DATA LISTING below:
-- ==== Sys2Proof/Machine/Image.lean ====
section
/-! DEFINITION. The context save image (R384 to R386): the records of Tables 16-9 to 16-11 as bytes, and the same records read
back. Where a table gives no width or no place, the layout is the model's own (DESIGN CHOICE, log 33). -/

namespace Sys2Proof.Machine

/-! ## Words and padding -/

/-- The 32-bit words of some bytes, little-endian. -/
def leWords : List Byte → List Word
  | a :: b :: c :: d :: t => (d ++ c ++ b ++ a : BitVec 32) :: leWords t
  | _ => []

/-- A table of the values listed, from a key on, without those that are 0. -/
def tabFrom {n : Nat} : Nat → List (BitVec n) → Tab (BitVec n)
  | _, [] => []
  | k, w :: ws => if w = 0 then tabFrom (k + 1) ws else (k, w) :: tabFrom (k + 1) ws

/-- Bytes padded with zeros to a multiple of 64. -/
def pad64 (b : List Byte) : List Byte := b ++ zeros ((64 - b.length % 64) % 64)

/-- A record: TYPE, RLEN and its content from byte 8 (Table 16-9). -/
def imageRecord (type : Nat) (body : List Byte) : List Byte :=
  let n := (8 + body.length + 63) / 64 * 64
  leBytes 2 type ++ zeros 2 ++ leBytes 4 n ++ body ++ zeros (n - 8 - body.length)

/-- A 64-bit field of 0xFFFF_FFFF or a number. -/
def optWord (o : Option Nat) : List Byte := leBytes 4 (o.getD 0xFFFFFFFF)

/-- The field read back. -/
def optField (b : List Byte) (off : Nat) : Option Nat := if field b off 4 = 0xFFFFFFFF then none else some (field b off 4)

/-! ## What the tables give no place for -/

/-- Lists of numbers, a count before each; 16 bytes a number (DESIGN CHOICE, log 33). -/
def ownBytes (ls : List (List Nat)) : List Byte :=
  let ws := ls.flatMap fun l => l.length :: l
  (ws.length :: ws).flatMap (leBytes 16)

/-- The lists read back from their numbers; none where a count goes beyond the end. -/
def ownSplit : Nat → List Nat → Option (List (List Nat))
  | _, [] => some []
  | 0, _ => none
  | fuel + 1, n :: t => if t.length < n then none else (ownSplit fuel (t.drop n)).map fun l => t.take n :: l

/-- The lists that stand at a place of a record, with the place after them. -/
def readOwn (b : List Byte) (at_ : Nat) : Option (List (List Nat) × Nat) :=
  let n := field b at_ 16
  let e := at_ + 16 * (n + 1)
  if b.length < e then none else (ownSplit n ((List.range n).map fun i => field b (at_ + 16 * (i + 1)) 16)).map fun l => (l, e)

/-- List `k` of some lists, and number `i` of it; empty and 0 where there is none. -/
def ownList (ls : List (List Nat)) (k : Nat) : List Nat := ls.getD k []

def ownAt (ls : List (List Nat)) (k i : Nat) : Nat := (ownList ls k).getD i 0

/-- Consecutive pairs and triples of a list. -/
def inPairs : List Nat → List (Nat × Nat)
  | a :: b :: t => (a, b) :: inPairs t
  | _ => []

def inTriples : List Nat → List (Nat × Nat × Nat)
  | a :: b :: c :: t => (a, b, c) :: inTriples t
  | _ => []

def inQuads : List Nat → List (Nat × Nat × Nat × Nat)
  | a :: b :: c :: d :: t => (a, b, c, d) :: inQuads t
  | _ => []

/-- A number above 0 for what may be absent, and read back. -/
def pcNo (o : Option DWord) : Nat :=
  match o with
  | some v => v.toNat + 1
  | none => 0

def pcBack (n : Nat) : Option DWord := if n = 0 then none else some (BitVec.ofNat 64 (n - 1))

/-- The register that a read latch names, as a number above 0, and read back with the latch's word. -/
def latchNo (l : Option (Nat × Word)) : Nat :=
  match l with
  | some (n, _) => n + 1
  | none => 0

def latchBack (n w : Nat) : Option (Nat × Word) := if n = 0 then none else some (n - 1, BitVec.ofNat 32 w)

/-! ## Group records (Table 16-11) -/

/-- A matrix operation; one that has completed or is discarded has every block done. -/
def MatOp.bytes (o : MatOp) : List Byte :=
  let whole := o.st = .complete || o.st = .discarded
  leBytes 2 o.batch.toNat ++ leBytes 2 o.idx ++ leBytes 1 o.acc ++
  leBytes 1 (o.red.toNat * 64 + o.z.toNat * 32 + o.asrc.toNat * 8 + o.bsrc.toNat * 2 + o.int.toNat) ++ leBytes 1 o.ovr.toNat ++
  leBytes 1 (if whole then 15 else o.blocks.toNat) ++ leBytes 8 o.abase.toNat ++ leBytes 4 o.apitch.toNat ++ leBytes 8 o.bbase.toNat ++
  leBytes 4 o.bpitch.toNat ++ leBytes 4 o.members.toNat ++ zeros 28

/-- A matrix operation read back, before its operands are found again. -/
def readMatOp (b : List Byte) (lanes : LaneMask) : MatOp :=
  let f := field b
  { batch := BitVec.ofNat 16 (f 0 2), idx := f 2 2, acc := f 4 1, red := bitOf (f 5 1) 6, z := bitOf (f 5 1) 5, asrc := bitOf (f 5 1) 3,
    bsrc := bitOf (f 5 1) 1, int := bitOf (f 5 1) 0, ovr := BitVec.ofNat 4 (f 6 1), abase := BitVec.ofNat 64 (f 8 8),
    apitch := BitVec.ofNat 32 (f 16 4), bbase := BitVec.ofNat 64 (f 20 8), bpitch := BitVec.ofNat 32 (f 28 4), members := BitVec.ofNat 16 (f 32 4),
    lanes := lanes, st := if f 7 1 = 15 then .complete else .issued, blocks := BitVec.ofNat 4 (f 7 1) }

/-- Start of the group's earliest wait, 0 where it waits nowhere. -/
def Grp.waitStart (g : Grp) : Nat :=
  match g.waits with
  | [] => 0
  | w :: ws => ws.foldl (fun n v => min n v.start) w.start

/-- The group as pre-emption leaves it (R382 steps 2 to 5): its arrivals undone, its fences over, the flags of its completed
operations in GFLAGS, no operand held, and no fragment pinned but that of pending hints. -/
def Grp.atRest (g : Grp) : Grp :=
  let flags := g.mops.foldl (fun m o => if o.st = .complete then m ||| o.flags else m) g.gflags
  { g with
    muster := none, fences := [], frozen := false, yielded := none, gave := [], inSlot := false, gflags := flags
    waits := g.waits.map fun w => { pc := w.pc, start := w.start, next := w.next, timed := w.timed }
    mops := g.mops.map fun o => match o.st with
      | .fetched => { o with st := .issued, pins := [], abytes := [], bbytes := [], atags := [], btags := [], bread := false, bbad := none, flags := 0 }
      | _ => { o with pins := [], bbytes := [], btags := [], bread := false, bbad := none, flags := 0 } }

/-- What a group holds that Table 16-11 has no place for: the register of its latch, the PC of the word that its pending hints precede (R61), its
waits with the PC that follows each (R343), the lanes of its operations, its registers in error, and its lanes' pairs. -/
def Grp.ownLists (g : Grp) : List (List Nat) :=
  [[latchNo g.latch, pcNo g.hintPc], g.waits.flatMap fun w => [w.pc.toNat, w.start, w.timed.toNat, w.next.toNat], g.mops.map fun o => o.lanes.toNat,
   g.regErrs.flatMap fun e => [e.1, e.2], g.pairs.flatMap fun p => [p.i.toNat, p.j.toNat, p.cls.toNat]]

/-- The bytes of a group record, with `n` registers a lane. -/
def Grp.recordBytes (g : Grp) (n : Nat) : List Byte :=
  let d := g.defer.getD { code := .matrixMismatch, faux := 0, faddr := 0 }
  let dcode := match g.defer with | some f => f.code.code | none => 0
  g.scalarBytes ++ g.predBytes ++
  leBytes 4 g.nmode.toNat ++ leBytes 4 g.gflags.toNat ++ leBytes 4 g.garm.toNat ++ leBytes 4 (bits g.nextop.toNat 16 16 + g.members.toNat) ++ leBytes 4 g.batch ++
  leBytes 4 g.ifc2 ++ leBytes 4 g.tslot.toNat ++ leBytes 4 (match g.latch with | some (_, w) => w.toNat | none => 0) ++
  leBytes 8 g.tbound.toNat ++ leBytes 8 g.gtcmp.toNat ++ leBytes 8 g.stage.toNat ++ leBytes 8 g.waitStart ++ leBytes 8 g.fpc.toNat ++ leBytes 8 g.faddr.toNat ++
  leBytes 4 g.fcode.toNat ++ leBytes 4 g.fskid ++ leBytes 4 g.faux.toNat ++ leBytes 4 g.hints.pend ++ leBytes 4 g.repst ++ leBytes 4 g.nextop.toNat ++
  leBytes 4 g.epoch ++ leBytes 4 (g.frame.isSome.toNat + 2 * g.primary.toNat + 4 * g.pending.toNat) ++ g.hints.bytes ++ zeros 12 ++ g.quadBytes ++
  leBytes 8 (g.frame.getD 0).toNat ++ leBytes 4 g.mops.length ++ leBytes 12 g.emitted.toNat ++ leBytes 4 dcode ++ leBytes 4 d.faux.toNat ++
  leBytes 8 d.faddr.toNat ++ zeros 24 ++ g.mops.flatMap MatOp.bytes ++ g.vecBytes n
End of DATA LISTING.
§ WORK ITEM
Your task is to restate, word for word, only those lines above that fall between the line holding "apitch := BitVec.ofNat" and the line holding "lanes := lanes, st", inclusive.

§ RESULT FOR THIS TASK
    apitch := BitVec.ofNat 32 (f 16 4), bbase := BitVec.ofNat 64 (f 20 8), bpitch := BitVec.ofNat 32 (f 28 4), members := BitVec.ofNat 16 (f 32 4),
    lanes := lanes, st := if f 7 1 = 15 then .complete else .issued, blocks := BitVec.ofNat 4 (f 7 1) }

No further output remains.